Mr Kyriakides was taken to the custody suite at Ipswich Police Station where the alleged assaults took place.
Mr Tidey alleged that PC Pitts had used "unnecessary and excessive force", pinning the prisoner against the custody desk and pulling his head back by his hair.
During a further scuffle, Mr Tidey said CCTV footage showed PC Pitts may have used his right leg to kick the prisoner's head. No charges were brought against Mr Kyriakides.
Mr Kyriakides had made no complaint against PC Pitts and could remember nothing of the incident.
It was only after the video was analysed that Chief Inspector Jim Friend, of Suffolk police's professional and ethical standards section, told Mr Kyriakides of the alleged assault.
Mr Tidey admitted it was difficult to tell from CCTV footage whether PC Pitts' leg had struck the prisoner's head. He could offer no further evidence.
Judge Cooper said the video recording was "subject to various interpretations", adding that it was clear the supposed victim had no memory of the incident.
Dismissing the case, he added: "It is an excellent thing that the police do take this matter seriously. (Their part in it) is not a matter for any criticism whatsoever."
Phil Smith of the police federation, said: "This has been a very dramatic time for Mr Pitts and his family.
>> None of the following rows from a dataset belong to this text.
/-! ### Which accesses are bus errors (R63 to R65) -/

/-- The unmapped offsets of R65: the reserved range, and the words of a slot from WW on. -/
theorem locate_eq_none_iff {ww off : Nat} (h4 : off % 4 = 0) (hoff : off < windowBytes) :
    locate ww off = none ↔ (0x018 ≤ off ∧ off < 0x1000) ∨ (0x1000 ≤ off ∧ ww ≤ off % 0x400 / 4) := by
  unfold windowBytes at hoff
  by_cases hc : off < 0x1000
  · have hmapped : locate ww off = none ↔ 0x018 ≤ off := by
      simp only [locate, if_pos hc]
      split
      case h_7 n0 n1 n2 n3 n4 n5 =>
        rw [imp_false] at n0 n1 n2 n3 n4 n5
        exact iff_of_true rfl (by omega)
      all_goals exact iff_of_false (by simp) (by decide)
    rw [hmapped]
    omega
  · by_cases hw : off % 0x400 / 4 < ww
    · have hsome : locate ww off ≠ none := by
        simp only [locate, if_neg hc, if_pos hw]
        split
        · simp
        · obtain ⟨k, hk⟩ : ∃ k, KeyReg.ofIndex ((off - 0x3000) / 0x400) = some k := by
            have : (off - 0x3000) / 0x400 < 9 := by omega
            interval_cases (off - 0x3000) / 0x400 <;> exact ⟨_, rfl⟩
          simp [hk]
      exact iff_of_false hsome (by omega)
    · exact iff_of_true (by simp only [locate, if_neg hc, if_neg hw]) (by omega)

theorem locateAccess_unmapped {ww off : Nat} (h4 : off % 4 = 0) (h : locate ww off = none) :
    locateAccess ww 32 off = .error .busErrorUnmapped := by
  simp [locateAccess, h4, h]

/-- An access of the window is admitted or a bus error, and which of the two is R63 to R65. -/
theorem locateAccess_isOk_iff {ww bits off : Nat} (hoff : off < windowBytes) :
    (locateAccess ww bits off).isOk = true ↔
      bits = 32 ∧ off % 4 = 0 ∧ (off < 0x018 ∨ (0x1000 ≤ off ∧ off % 0x400 / 4 < ww)) := by
  unfold locateAccess
  by_cases hb : bits = 32
  · by_cases h4 : off % 4 = 0
    · have hnone := locate_eq_none_iff (ww := ww) h4 hoff
      rw [if_pos hb, if_pos h4]
      cases hl : locate ww off with
      | none =>
        have := hnone.1 hl
        exact iff_of_false (by simp [Except.isOk, Except.toBool]) (by omega)
      | some l =>
        have := mt hnone.2 (by simp [hl])
        exact iff_of_true rfl (by omega)
    · simp [hb, h4, Except.isOk, Except.toBool]
  · simp [hb, Except.isOk, Except.toBool]

/-! ### What an admitted write does (R68, R69) -/

theorem writeLoc_readOnly {l : Loc} (hl : l.writable = false) (v : Word) (s : State) :
    writeLoc l v s = answer .written s := by
  simp [writeLoc, hl]

theorem writeLoc_busy {l : Loc} {s : State} (hl : l.writable = true) (hb : s.busy = true) (v : Word) :
    writeLoc l v s = answer .written { s with wign := true } := by
  simp [writeLoc, hl, hb]

theorem writeLoc_idle {l : Loc} {s : State} (hl : l.writable = true) (hb : s.busy = false) (v : Word) :
    writeLoc l v s = answer .written (writeIdle l v s) := by
  simp [writeLoc, hl, hb]

theorem bitlenOfWord_toNat (v : Word) : (bitlenOfWord v).toNat = v.toNat % 2 ^ 16 := by
  simp [bitlenOfWord]

/-! ### The accesses as steps -/

/-- The bus address of a word of an operand slot as R60 and R61 write it. -/
theorem operand_addr (b : Nat) (r : Reg) (j : Nat) :
    b + 0x1000 + 0x400 * r.val + 4 * j = b + (Loc.operand r j).offset := by
  simp only [Loc.offset]
  omega

/-- The bus address of a word of a key slot as R60 and R61 write it. -/
theorem keyWord_addr (b : Nat) (k : KeyReg) (j : Nat) :
    b + 0x3000 + 0x400 * k.index + 4 * j = b + (Loc.keyWord k j).offset := by
  simp only [Loc.offset]
  omega

/-- Every location of an idle core reads as the word it holds (R67). -/
theorem step_read_of_idle {s : State} {l : Loc} {rest : List Event} (hc : s.cfg.legal = true)
    (hb : s.busy = false) (hl : l.ValidFor s.cfg.words)
    (he : nextAccess s (.read 32 (s.cfg.base + l.offset)) rest) :
    step s = .next { s with events := rest, reply := some (.data (s.window l)) } := by
  rw [step_read hc hl he, readLoc, if_neg (by simp [hb])]
  cases l <;> rfl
We would expect an early return to duties for him."
He added that Judge Cooper had sent a "clear message" that the case should not have come to court.
"The CPS should reflect on this," he said.
"We as a federation are not asking for special treatment for police officers, merely that they should be given the same consideration as the general public."
A Suffolk police spokesman said Suffolk Constabulary was now deciding whether to take internal disciplinary action and would be making its recommendation to the independent Police Complaints Authority which had supervised the case throughout.
No one from the Crown Prosecution Service was available for comment.